Kitabı az önce bitirmiş bulundum. Öncelikle yazarımız Eray Erden’i tebrik etmek istiyorum. Genç yaşında böyle güzel cümlelerle bezenmiş ve kaliteli bir eser çıkartmak, yayımlamak gerçekten oldukça zor ve emek isteyen bir iş. Kitaptaki cümleler öyle anlamlı öyle içe işliyor ki yazarımızın oldukça yaş almış ve usta bir kalem olduğunu düşünüyoruz.

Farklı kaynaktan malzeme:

/-- What the commands of group 1 leave alone. -/
def State.part1 (s : State) := (s.sys, s.ch, s.lease, s.pager, s.keyx, s.store, s.pwr, s.pair, s.pending)
@[simp] theorem modRegs_p1 (s : State) (f : Regs → Regs) : (s.modRegs f).part1 = s.part1 := rfl
@[simp] theorem modDp_p1 (s : State) (f : Dp → Dp) : (s.modDp f).part1 = s.part1 := rfl
@[simp] theorem modSlices_p1 (s : State) (f : Slices → Slices) : (s.modSlices f).part1 = s.part1 := rfl
@[simp] theorem modCnt_p1 (s : State) (f : Counts → Counts) : (s.modCnt f).part1 = s.part1 := rfl
@[simp] theorem modFlt_p1 (s : State) (f : Faults → Faults) : (s.modFlt f).part1 = s.part1 := rfl
@[simp] theorem emit_p1 (s : State) (e : Emit) : (s.emit e).part1 = s.part1 := rfl
@[simp] theorem draw_p1 (s : State) : s.draw.part1 = s.part1 := rfl
@[simp] theorem begin_p1 (s : State) : s.begin.part1 = s.part1 := rfl
@[simp] theorem ite_p1 (c : Prop) [Decidable c] (a b : State) : (if c then a else b).part1 = if c then a.part1 else b.part1 := by split <;> rfl
@[simp] theorem forEach_p1 {α : Type} (f : State → α → State) (l : List α) (s : State) (h : ∀ s a, (f s a).part1 = s.part1) : (s.forEach l f).part1 = s.part1 := forEach_keeps (·.part1) f h l s
@[simp] theorem when_p1 (f : State → State) (c : Bool) (s : State) (h : ∀ s, (f s).part1 = s.part1) : (s.when c f).part1 = s.part1 := when_keeps (·.part1) f h c s
@[simp] theorem setFlags_p1 (s : State) (p : Page) (off : Nat) (m : W32) : (State.setFlags s p off m).part1 = s.part1 := by
  unfold State.setFlags
  simp
@[simp] theorem setFlag_p1 (s : State) (p : Page) (off n : Nat) : (State.setFlag s p off n).part1 = s.part1 := by
  unfold State.setFlag
  simp
@[simp] theorem evt_p1 (s : State) (n k : Nat) : (State.evt s n k).part1 = s.part1 := by
  unfold State.evt
  simp
@[simp] theorem evtF_p1 (s : State) (n : Nat) (who : Option Nat × Nat × Dir) : (State.evtF s n who).part1 = s.part1 := by
  unfold State.evtF
  simp
@[simp] theorem portAdd_p1 (s : State) (port idx k : Nat) : (State.portAdd s port idx k).part1 = s.part1 := by
  unfold State.portAdd
  simp
@[simp] theorem portCount_p1 (s : State) (port idx : Nat) : (State.portCount s port idx).part1 = s.part1 := by
  unfold State.portCount
  simp
@[simp] theorem portFlag_p1 (s : State) (port n : Nat) : (State.portFlag s port n).part1 = s.part1 := by
  unfold State.portFlag
  simp
@[simp] theorem portBFlag_p1 (s : State) (port n : Nat) : (State.portBFlag s port n).part1 = s.part1 := by
  unfold State.portBFlag
  simp
@[simp] theorem detectAs_p1 (s : State) (inj : Bool) (det inst : Nat) (infoA infoB : W32) : (State.detectAs s inj det inst infoA infoB).part1 = s.part1 := by
  unfold State.detectAs
  simp
@[simp] theorem detect_p1 (s : State) (det inst : Nat) (infoA infoB : W32) : (State.detect s det inst infoA infoB).part1 = s.part1 := by
  unfold State.detect
  simp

Bu yönden kendisini çok takdir ediyor, başarılarının devamını diliyor, daha nice kitaplarıyla buluşmayı umuyorum.  


Biraz da karakterler ve kurgu üzerinden konuşalım.

Ana karakterimiz Dilhun’un iç çatışmaları oldukça profesyonel bir şekilde yansıtılmıştı. Öyle ki birçok yerde Dilhun’un düşüncelerine hak verip kendisiyle empati kurdum, kendisiyle kendimi özdeşleştirdim.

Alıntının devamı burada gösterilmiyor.